One such groundbreaking solution is DeepSpeed Zero, a component of the DeepSpeed library, which aims to democratize AI by enabling the training of large models on available hardware without compromising speed or requiring significant resources. This guide will delve into what DeepSpeed Zero is, its benefits, and how it works.
Keep in mind there are tons of different configurations you can creat with DeepSpeed, and covering them all would probably take a few tutorials, so we'll aim to cover the core configuration details that will give you the most benefit in terms of GPU memory reductions!

Table of Contents
Introduction Table of ContentsUnderstanding DeepSpeed ZeroSingle GPU Tactics CPU OffloadingGradient Checkpointing Low Precision Data Types Memory Efficient Optimizers Multi-GPU Tactics Stage 1: Sharding Optimizer StatesStage 2: Partitioning GradientsStage 3: Partitioning Model ParametersTraining with HuggingFace and DeepSpeed Full Speed Ahead Related Articles
Understanding DeepSpeed Zero
DeepSpeed Zero is part of the broader DeepSpeed library, an open-source deep learning optimization library designed to reduce computational demands and improve training efficiency. Developed by Microsoft, DeepSpeed offers a suite of features that tackle various challenges in training large-scale models. Among these, Zero Redundancy Optimizer (ZeRO) stands out for its unique approach to optimizing memory usage and scaling training to unprecedented model sizes.
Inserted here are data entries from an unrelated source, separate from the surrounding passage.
/-- Settles O36: the strobes are in the action lists of two exits only, and `ACK_EN` after those is R24's. -/
theorem ackStrobesGoWithAckEn : Obligations.AckStrobesGoWithAckEn := by
  intro s t h
  refine ⟨rfl, ?_⟩
  rcases step_actions h with ⟨hr, hp, hc, ha⟩ | ⟨hq, ha⟩ | ⟨hr, hp, ha | ⟨ha, hk⟩⟩ <;> rw [ha]
  · have hack := ackEnWrittenInThreePlacesAndNeverRead.1 s t h hr hp
    rw [s.ackDisable_mem_exitActions, s.ackEnable_mem_exitActions]
    refine ⟨⟨fun h5 => ⟨⟨hr, h5⟩, h5 ▸ hc⟩, fun h5 => h5.1.2⟩, ⟨fun h7 => ⟨⟨hr, h7⟩, h7 ▸ hc⟩, fun h7 => h7.1.2⟩,
      fun h5 => ?_, fun h7 => ?_, fun hx => absurd hx s.configure_notMem_exitActions⟩
    · rw [hack, if_pos ⟨h5, hc⟩]
    · rw [hack, if_neg (by simp [h7]), if_pos ⟨h7, hc⟩]
  · have hno : ∀ p, p ≠ .idle → ¬(s.PollsIn p ∧ waitCond p s.sample = true) := by
      rintro p - ⟨⟨hr, rfl⟩, hc⟩
      simp [hr, hc] at hq
    simp [hno]
  · simp [State.PollsIn, hp]
  · simp [State.PollsIn, hp, hk]

/-! ### The strobe vector and `tx_byte` (R42) -/

theorem Action.bit_lt (a : Action) : a.bit < 10 := by
  cases a <;> simp [Action.bit]

/-- A strobe is set exactly where it was set before or an action of the list sets it. -/
theorem getLsbD_foldl_strobes (acts : List Action) (v : BitVec 10) (b : Nat) :
    (acts.foldl (fun v a => v ||| BitVec.twoPow 10 a.bit) v).getLsbD b =
      (v.getLsbD b || decide (b ∈ acts.map Action.bit)) := by
  induction acts generalizing v with
  | nil => simp
  | cons a acts ih =>
    have ha := a.bit_lt
    have hset : (BitVec.twoPow 10 a.bit).getLsbD b = decide (b = a.bit) := by
      simp only [BitVec.getLsbD_twoPow, ha, decide_true, Bool.true_and, eq_comm]
    rw [List.foldl_cons, ih, BitVec.getLsbD_or, hset, Bool.or_assoc, List.map_cons]
    simp

theorem Outputs.getLsbD_actPort (o : Outputs) (b : Nat) :
    o.actPort.getLsbD b = decide (b ∈ o.actions.map Action.bit) := by
  simp [Outputs.actPort, getLsbD_foldl_strobes]

/-- Strobes in ascending order are an ascending action list: two ascending lists with the same entries are equal. -/
theorem Outputs.strobes_eq (o : Outputs) (h : o.actions.Pairwise (fun x y => x.bit < y.bit)) :
    (List.range 10).filter (fun b => o.actPort.getLsbD b) = o.actions.map Action.bit := by
  have hl : ((List.range 10).filter (fun b => o.actPort.getLsbD b)).Pairwise (· < ·) :=
    List.pairwise_lt_range.filter _
  have hr : (o.actions.map Action.bit).Pairwise (· < ·) := List.pairwise_map.2 h
  refine hl.eq_of_mem_iff hr fun b => ?_
  rw [List.mem_filter, List.mem_range, o.getLsbD_actPort, decide_eq_true_iff, and_iff_right_iff_imp]
  intro hb
  obtain ⟨a, -, rfl⟩ := List.mem_map.1 hb
  exact a.bit_lt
As models grow, the memory required for their parameters, gradients, and optimizer states can exceed the capacity of available GPUs, hindering the ability to train larger models efficiently. ZeRO is designed to address the limitations of traditional data-parallelism and model-parallelism techniques in distributed training. ZeRO tackles this problem by partitioning model states across the available devices, significantly reducing the memory footprint per device and enabling the training of models that were previously unattainable.
Traditional data parallelism (DP), while efficient in compute and communication, suffers from poor memory efficiency due to the replication of the entire model across all processes, leading to redundant memory consumption. Model Parallelism (MP), on the other hand, partitions models for better memory efficiency but at the cost of compute and communication efficiency, often resulting in fine-grained computation and expensive communication that hampers scalability.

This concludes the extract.